Optimal Steady-State Base-Calibration of Model Based ECU-Functions

Abstract

In the ECU, there are a number of submodels which are used to calculate immeasurable signals, for example, EGR mass flow, exhaust gas temperature, etc. Usually these submodels consist of physical equations and empirical parts, that are modeled with parameters, curves and maps, which can only be calibrated experimentally. Currently the data set for the steady-state calibration of these submodels is generated by grid measurements on the engine testbench. There is a great potential for reduction of the cost and time needed for the calibration of these submodels with the utilization of the DoE approach and physical connections between them. This paper presents an algorithm which should calibrate all of the existing submodels as a network in the “Air System Model” at Bosch-ECU, namely automated and with minimal calibration cost at engine testbench. The algorithm should find the most informative combination of inputs, such as engine speed, fuel quantity, actuator position of throttle valve, EGR valve and variable turbine geometry (VTG), for the calibration of the network of submodels in air system. The process is implemented in the framework of “Sequential Experimental Design”. After the initial experiment, where the submodels are fed with the equally and loosely spaced inputs within a predefined range, initial statistical models can be built with a Gaussian process model. At each iteration of the process, before the measurement is conducted, a function of the information content with respect to the combination of the inputs is derived. This can be done in 3 steps.

1. 1.

   At first the relevant system variables for the calibration, such as air mass flow and gas temperature after mixture with EGR, will be predicted depending on the combination of the inputs, current statistical models for the relevant submodels and the physical structure of the system

2. 2.

   Based on the predicted system variables an extended Kalman filter can be employed to estimate the variance of the measurement points for calibration of the submodels

3. 3.

   The information content of the predicted measurement points for the calibration of the submodels is calculated and summed up. It is defined by the reduction of the uncertainty of the unmeasured region in each Gaussian process model by adding the predicted measurement point to the current data set.

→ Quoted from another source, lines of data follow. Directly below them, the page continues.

-- ==== Sys2Proof/Machine/Reduce.lean ====
section
/-! DEFINITION. Checked reduction (chapter 9): entry into ALIGNED32, chunks and their checks, adders,
tails and result headers, the step table, and the order in which messages leave. -/
namespace Sys2Proof.Machine

open Sys2Proof

/-! Chunks (R289, R290, R293). -/

def groupMask (g : LaneGroup) : Nat := g.nf % 2 ^ 64

def groupBytes (g : LaneGroup) : List Byte :=
  g.lanes.flatMap (fun v => toLE 4 (unsigned 32 v)) ++ toLE 8 (groupMask g)
    ++ toLE 8 (g.residue % 2 ^ 16 + b2n g.sat * 2 ^ 16 + b2n (g.nf != 0) * 2 ^ 17)

def groupOfBytes (b : List Byte) : LaneGroup where
  lanes := (List.range 64).map fun i => signed 32 (fieldLE b (4 * i) 4)
  nf := fieldLE b 256 8
  residue := fieldLE b 264 2
  sat := bit (fieldLE b 264 8) 16

/-- An exponent as State keeps it. -/
def encExp (e : Int) : Nat := (e + 65536).toNat
def decExp (n : Nat) : Int := (n : Int) - 65536

def chunkBytes (c : Chunk) : List Byte :=
  toLE 2 c.job ++ toLE 1 c.gen ++ toLE 1 c.kind ++ toLE 4 c.serial ++ toLE 4 c.index
    ++ toLE 2 (unsigned 16 (decExp c.exp)) ++ toLE 1 c.groups.length ++ toLE 1 0 ++ toLE 4 c.offset
    ++ List.replicate 12 0#8 ++ c.groups.flatMap groupBytes

def chunkOfBytes (b : List Byte) : Chunk where
  job := fieldLE b 0 2
  gen := fieldLE b 2 1
  kind := fieldLE b 3 1 % 4
  serial := fieldLE b 4 4
  index := fieldLE b 8 4
  exp := encExp (signed 16 (fieldLE b 12 2))
  offset := fieldLE b 16 4
  groups := (List.range (fieldLE b 14 1)).map fun i => groupOfBytes (slice b (32 + 272 * i) 272)

/-- The first group of a chunk that fails its check. -/
def badGroup (c : Chunk) : Option Nat := c.groups.findIdx? (!groupPasses ·)

/-! Headers (R301). -/

def hdrBytes (h : RedHdr) : List Byte :=
  toLE 2 h.job ++ toLE 1 h.gen ++ toLE 1 h.flags ++ toLE 4 h.serial ++ toLE 4 h.step
    ++ toLE 2 (unsigned 16 (decExp h.exp)) ++ toLE 2 h.contrib ++ toLE 4 h.ovfSat ++ toLE 4 h.ovfNonfin
    ++ toLE 4 h.amax ++ toLE 1 h.status ++ List.replicate 3 0#8 ++ toLE 4 h.satGroups ++ toLE 4 h.chunks
    ++ List.replicate 24 0#8

def hdrOfBytes (b : List Byte) : RedHdr where
  job := fieldLE b 0 2
  gen := fieldLE b 2 1
  flags := fieldLE b 3 1
  serial := fieldLE b 4 4
  step := fieldLE b 8 4
  exp := encExp (signed 16 (fieldLE b 12 2))
  contrib := fieldLE b 14 2
  ovfSat := fieldLE b 16 4
  ovfNonfin := fieldLE b 20 4
  amax := fieldLE b 24 4
  status := fieldLE b 28 1
  satGroups := fieldLE b 32 4
  chunks := fieldLE b 36 4

/-- Combine two tails (R301); tails of tensors of other sizes set COUNT_MISMATCH. -/
def addHdr (a b : RedHdr) : RedHdr :=
  { a with
    flags := orNat (orNat a.flags b.flags) (if a.chunks = b.chunks then 0 else 0x10)
    contrib := a.contrib + b.contrib
    ovfSat := satAdd 32 a.ovfSat b.ovfSat
    ovfNonfin := satAdd 32 a.ovfNonfin b.ovfNonfin
    amax := max a.amax b.amax
    satGroups := satAdd 32 a.satGroups b.satGroups }

/-- STATUS of the sum (R303). -/
def hdrStatus (h : RedHdr) (members : Nat) : Nat :=
  if bit h.flags 3 then stResidue
  else if bit h.flags 2 then stAborted
  else if h.contrib ≠ members || bit h.flags 4 then stBadParam
  else stOk

/-! Entry (R287, R288). -/

/-- Enter real values: each narrowing on the lane of its cluster unit; non-finite marks. -/
def enterGroup (c : Cmd) (num : Nat) (e : Int) (lane : Nat → Nat) (xs : List FVal) : Cmd × LaneGroup :=
  let r := xs.foldl (fun (a : Cmd × List Int × Nat × Bool) x =>
    let (c, l, nf, sat) := a
    let (c', w) := narrowElem c 6 (numSlot num) (numSto num) e (lane l.length) x
    let (v, bad) := laneOf w x
    (c', l ++ [v], nf + (if bad then 2 ^ l.length else 0), sat || c'.ovfSat != c.ovfSat)) (c, [], 0, false)
  let lanes := r.2.1 ++ List.replicate (64 - r.2.1.length) 0
  (r.1, { lanes := lanes, nf := r.2.2.1, residue := residue lanes, sat := r.2.2.2 })

/-- The n named clusters of a mask; chunk c is entered by the (c mod n)-th (R312). -/
def chunkCluster (mask c : Nat) : Nat :=
  let l := bitsOf mask 32
  l.getD (c % max 1 l.length) 0

def enterChunk (c : Cmd) (proto : Chunk) (num : Nat) (e : Int) (mask idx : Nat) (xs : List FVal) : Cmd × Chunk :=
  let g := chunkCluster mask idx
  let r := (List.range (ceilDiv xs.length 64)).foldl (fun (a : Cmd × List LaneGroup) k =>
    let (c, gr) := enterGroup a.1 num e (fun j => clusterRedLane g j) (slice xs (64 * k) 64)
    (c, a.2 ++ [gr])) (c, [])
  (r.1, { proto with index := idx, groups := r.2 })

def enterAll (c : Cmd) (proto : Chunk) (num : Nat) (e : Int) (mask : Nat) (xs : List FVal) : Cmd × List Chunk :=
  (List.range (ceilDiv xs.length 1024)).foldl (fun (a : Cmd × List Chunk) i =>
    let (c, k) := enterChunk a.1 proto num e mask i (slice xs (1024 * i) 1024)
    (c, a.2 ++ [k])) (c, [])

/-- Bytes as the lanes of COPY chunks (R290). -/
def copyChunks (proto : Chunk) (first off : Nat) (bs : List Byte) : List Chunk :=
  (List.range (ceilDiv bs.length 4096)).map fun i =>
    let b := slice bs (4096 * i) 4096
    { proto with
      index := first + i
      offset := off + 4096 * i
      groups := (List.range (ceilDiv b.length 256)).map fun k =>
        let d := padTo (slice b (256 * k) 256) 256
        let lanes := (List.range 64).map fun j => signed 32 (fieldLE d (4 * j) 4)
        { lanes := lanes, nf := 0, residue := residue lanes, sat := false } }

/-- The data bytes of a COPY chunk, at most `n`. -/
def copyData (c : Chunk) (n : Nat) : List Byte :=
  (c.groups.flatMap fun g => g.lanes.flatMap fun v => toLE 4 (unsigned 32 v)).take n

/-! The step table (R307, R308). -/

def stepVa (s : State) (x step : Nat) : Nat := (s.ctx x).regions.getD (homeDie s x) 0 + 0x80000 + 32 * (step % 4)

def stepEntry (s : State) (x step : Nat) : List Byte :=
  let (c, pa) := peek s (homeDie s x) x (stepVa s x step) true
  if c = 0 then dpaRead s pa 32 else List.replicate 32 0#8
def setStepEntry (s : State) (x step : Nat) (b : List Byte) : State :=
  let (c, pa) := peek s (homeDie s x) x (stepVa s x step) true
  if c = 0 then (dpaWrite s pa b).1 else s

def steFlags (b : List Byte) : Nat := fieldLE b 4 1
def steSealed (b : List Byte) : Bool := bit (steFlags b) 2
/-- The entry serves step n. -/
def steFor (b : List Byte) (n : Nat) : Bool := bit (steFlags b) 0 && fieldLE b 0 4 == n

/-- A collective naming step n is issued: the state, or a refusal. -/
def stepIssue (s : State) (x n : Nat) : Option State :=
  let b := stepEntry s x n
  if steFor b n then some s
  else if !bit (steFlags b) 0 || steSealed b then
    some (setStepEntry s x n (toLE 4 n ++ toLE 1 1 ++ List.replicate 27 0#8))
  else none

def orStepFlags (s : State) (x n f : Nat) : State :=
  let b := stepEntry s x n
  if steFor b n then setStepEntry s x n (patch b 4 (toLE 1 (orNat (steFlags b) f))) else s

/-! Collectives. -/

def updColl (s : State) (cmd serial : Nat) (f : Coll → Coll) : State :=
  s.onRed fun r => { r with colls := r.colls.map fun c => if c.cmd == cmd && c.serial == serial then f c else c }
def collOf (s : State) (cmd serial : Nat) : Option Coll :=
  s.red.colls.find? fun c => c.cmd == cmd && c.serial == serial
def dropColl (s : State) (cmd serial : Nat) : State :=
  s.onRed fun r => { r with colls := r.colls.filter fun c => !(c.cmd == cmd && c.serial == serial) }

/-- The reduction that a message of a job names on this device (R299). -/
def collFor (s : State) (job serial : Nat) : Option Coll :=
  s.red.colls.find? fun c => c.job == job && c.serial == serial && c.gen == s.gen c.ctx

def Coll.isCopy (c : Coll) : Bool := c.kind == 3 || c.kind == 5
/-- Sums or blocks of this reduction are no longer used (R292, R297). -/
def Coll.failing (c : Coll) : Bool := c.resFail || c.expMismatch

/-! Sending (R296, R298, R300). -/

/-- A chunk leaves unit `u`, which may have an injection armed (R321). -/
def injectSend (s : State) (u : Nat) (c : Chunk) : State × Chunk :=
  let (s, gs) := injectGroups s u c.groups
  (s, { c with groups := gs })

/-- A chunk leaves unit `u` for another device. -/
def transmit (s : State) (u dest ctx : Nat) (c : Chunk) : State :=
  let (s, k) := injectSend (countOut s u) u c
  sendPkt s { mkPkt 0x21 2 dest (chunkBytes k) with job := c.job, gen := c.gen, ctx := ctx, tag := c.serial }

def sendHdr (s : State) (type dest ctx gen : Nat) (h : RedHdr) : State :=
  sendPkt s { mkPkt type 2 dest (hdrBytes h) with job := h.job, gen := gen, ctx := ctx, tag := h.serial }

/-- Whether the first message of the queue toward its destination and reduction may leave. -/
def mayLeave (s : State) (o : RedOut) : Bool :=
  let same := fun (d n : Nat) => d == o.dest && n == o.serial
  match o.msg with
  | .chunk _ => decide ((s.red.retain.filter (·.unit == o.unit)).length < 64)
  | .hdr _ _ => !(s.red.retain.any fun r => r.cmd == o.cmd && same r.dest r.chunk.serial)

/-- The first message that may leave: none earlier of its reduction goes to the same device. -/
def nextOut (s : State) : List RedOut → List RedOut → Option RedOut
  | _, [] => none
  | before, o :: t =>
    if !(before.any fun b => b.dest == o.dest && b.serial == o.serial && b.cmd == o.cmd) && mayLeave s o then some o
    else nextOut s (before ++ [o]) t

def leave (s : State) (o : RedOut) : State :=
  let s := s.onRed fun r => { r with sendq := r.sendq.erase o }
  match o.msg with
  | .chunk c =>
    transmit (s.onRed fun r => { r with
      retain := r.retain ++ [{ unit := o.unit, dest := o.dest, cmd := o.cmd, ctx := o.ctx, chunk := c, refused := false }] })
      o.unit o.dest o.ctx c
  | .hdr t h => sendHdr s t o.dest o.ctx o.gen h

def pumpReds : Nat → State → State
  | 0, s => s
  | n + 1, s => match nextOut s [] s.red.sendq with
    | some o => pumpReds n (leave s o)
    | none => s

def queueOut (s : State) (c : Coll) (unit dest : Nat) (m : RedMsg) : State :=
  s.onRed fun r => { r with
    sendq := r.sendq ++ [{ unit := unit, dest := dest, cmd := c.cmd, ctx := c.ctx, gen := c.gen, job := c.job,
                           serial := c.serial, msg := m }] }

/-- Everything sent for a reduction has been acknowledged. -/
def outClear (s : State) (c : Coll) : Bool :=
  !(s.red.sendq.any fun o => o.cmd == c.cmd && o.serial == c.serial)
    && !(s.red.retain.any fun r => r.cmd == c.cmd && r.chunk.serial == c.serial)

/-! Checks (R294 to R297). -/

/-- A check of chunk `idx` failed at unit `u`: ask again, or after the fourth fail the reduction. -/
def checkFailed (s : State) (c : Coll) (u idx group kind : Nat) : State × Bool :=
  let k := 2 ^ 32 * u + idx
  let n := Tbl.get 0 c.retries k
  let s := redEvent s u 0 c.serial c.job group kind idx
  if 3 ≤ n then
    let s := (redEvent s u 1 c.serial c.job group kind idx).count32 (redBlk u + 0x40) 1
    (s, true)
  else
    let s := s.count64 (redBlk u + 0x30) 1
    (updColl s c.cmd c.serial fun c => { c with
      retries := Tbl.insert c.retries k (n + 1)
      retx := min 255 (c.retx + 1) }, false)

def ackChunk (s : State) (k : FPkt) (c : Chunk) : State :=
  sendPkt s { answer k 0x17 [] with addr := c.index, aux := c.kind }
def againChunk (s : State) (dest : Nat) (ctx gen : Nat) (c : Chunk) : State :=
  sendPkt s { mkPkt 0x18 1 dest [] with job := c.job, gen := gen, ctx := ctx, tag := c.serial, addr := c.index, aux := c.kind }

/-! Adding (R291, R292). -/

/-- A received chunk of lanes, and how many of them are the value no unit produces (R45). The lanes of a
COPY chunk are bytes of data and stay as they are. -/
def takeChunk (c : Chunk) : Chunk × Nat :=
  if c.kind = 2 then (c, 0)
  else
    let r := c.groups.map takeGroup
    ({ c with groups := r.map (·.1) }, sumNat (r.map (·.2)))

def countSats (s : State) (cmd n : Nat) : State := s.updCmd cmd fun m => { m with ovfSat := satAdd 32 m.ovfSat n }

/-- Sum of two chunks, the lanes that saturated, and the groups this unit saturated. A tensor of fewer
elements has lanes of 0 there. -/
def addChunks (a b : Chunk) : Chunk × Nat × Nat :=
  let n := max a.groups.length b.groups.length
  let fill := fun (l : List LaneGroup) => l ++ List.replicate (n - l.length) zeroGroup
  let r := List.zipWith addGroups (fill a.groups) (fill b.groups)
  ({ a with groups := r.map (·.1) }, sumNat (r.map (·.2)), (r.filter (·.2 != 0)).length)

/-- The acknowledgement of a chunk from child `j`. -/
def ackChild (s : State) (c : Coll) (j : Nat) (k : Chunk) : State :=
  sendPkt s { mkPkt 0x17 1 (c.children.getD j 0) [] with
    job := c.job, gen := k.gen, ctx := c.ctx, tag := c.serial, addr := k.index, aux := k.kind }

/-- A reduction that has failed accepts and discards the chunks that wait for their partners (R292,
R297). -/
def discardHeld (s : State) (cmd serial : Nat) : State :=
  match collOf s cmd serial with
  | none => s
  | some c =>
    let held := c.inputs.filter (·.1 != 8)
    let s := updColl s cmd serial fun c => { c with inputs := c.inputs.filter (·.1 == 8) }
    if c.kind = 4 then s
    else held.foldl (fun s e => (ackChild s c e.1 e.2.2).beat (redCpath (32 + e.2.1))) s

/-- The partial sum meets child `j`'s chunk at the unit of its port (R311). -/
def addStage (s : State) (c : Coll) (held : Chunk) (port : Nat) (k : Chunk) (child : Nat) : State :=
  let u := 32 + port
  let drop := fun (s : State) => updColl s c.cmd c.serial fun c => { c with
    inputs := c.inputs.filter fun e => !(e.1 == child && e.2.2.index == k.index) }
  -- the previous unit sends its partial sum here
  let (s, mine) := injectSend (countOut s c.unit) c.unit held
  let (mine, bad) := takeChunk mine
  let (h, bad') := takeChunk k
  if mine.exp ≠ k.exp then
    let s := redEvent s u 2 c.serial c.job 0 0 k.index
    discardHeld (updColl s c.cmd c.serial fun c => { c with expMismatch := true }) c.cmd c.serial
  else
    let (sum, lanes, groups) := addChunks mine h
    let lanes := lanes + bad + bad'
    let other := mine.groups.length != h.groups.length
    match badGroup sum with
    | none =>
      let s := passIn (ackChild (drop s) c child k) u
      let s := s.count64 (redBlk u + 0x38) groups
      let s := countSats s c.cmd lanes
      updColl s c.cmd c.serial fun c => { c with
        part := some sum
        stage := c.stage + 1
        unit := u
        hdr := { c.hdr with
          ovfSat := satAdd 32 c.hdr.ovfSat lanes
          satGroups := satAdd 32 c.hdr.satGroups groups
          flags := orNat c.hdr.flags (b2n (groups != 0) * 0x20 + b2n other * 0x10) } }
    | some g =>
      let (s, dead) := checkFailed s c u k.index g 0
      if dead then discardHeld (updColl s c.cmd c.serial fun c => { c with resFail := true }) c.cmd c.serial
      else againChunk (drop s) (c.children.getD child 0) c.ctx k.gen k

With the above derived function, the most informative combination of inputs can be found and used in the experiment at this iteration. The statistical model for each is updated with the generated data set and can be used in next iteration. The process continues till a desired quality of calibration is reached, which is described in an “Automatic Stopping Criterion”. At the end the statistical models for the submodels are converted into maps or curves and stored in the ECU. As a use case, the algorithm was applied to choose the most informative measurement points in a grid measurement for the calibration of three submodels, cylinder charge, pressure upstream of the throttle valve and EGR mass flow. As a result, with less than 30 % of the grid measurement points, a slightly better calibration quality for the three submodels was achieved.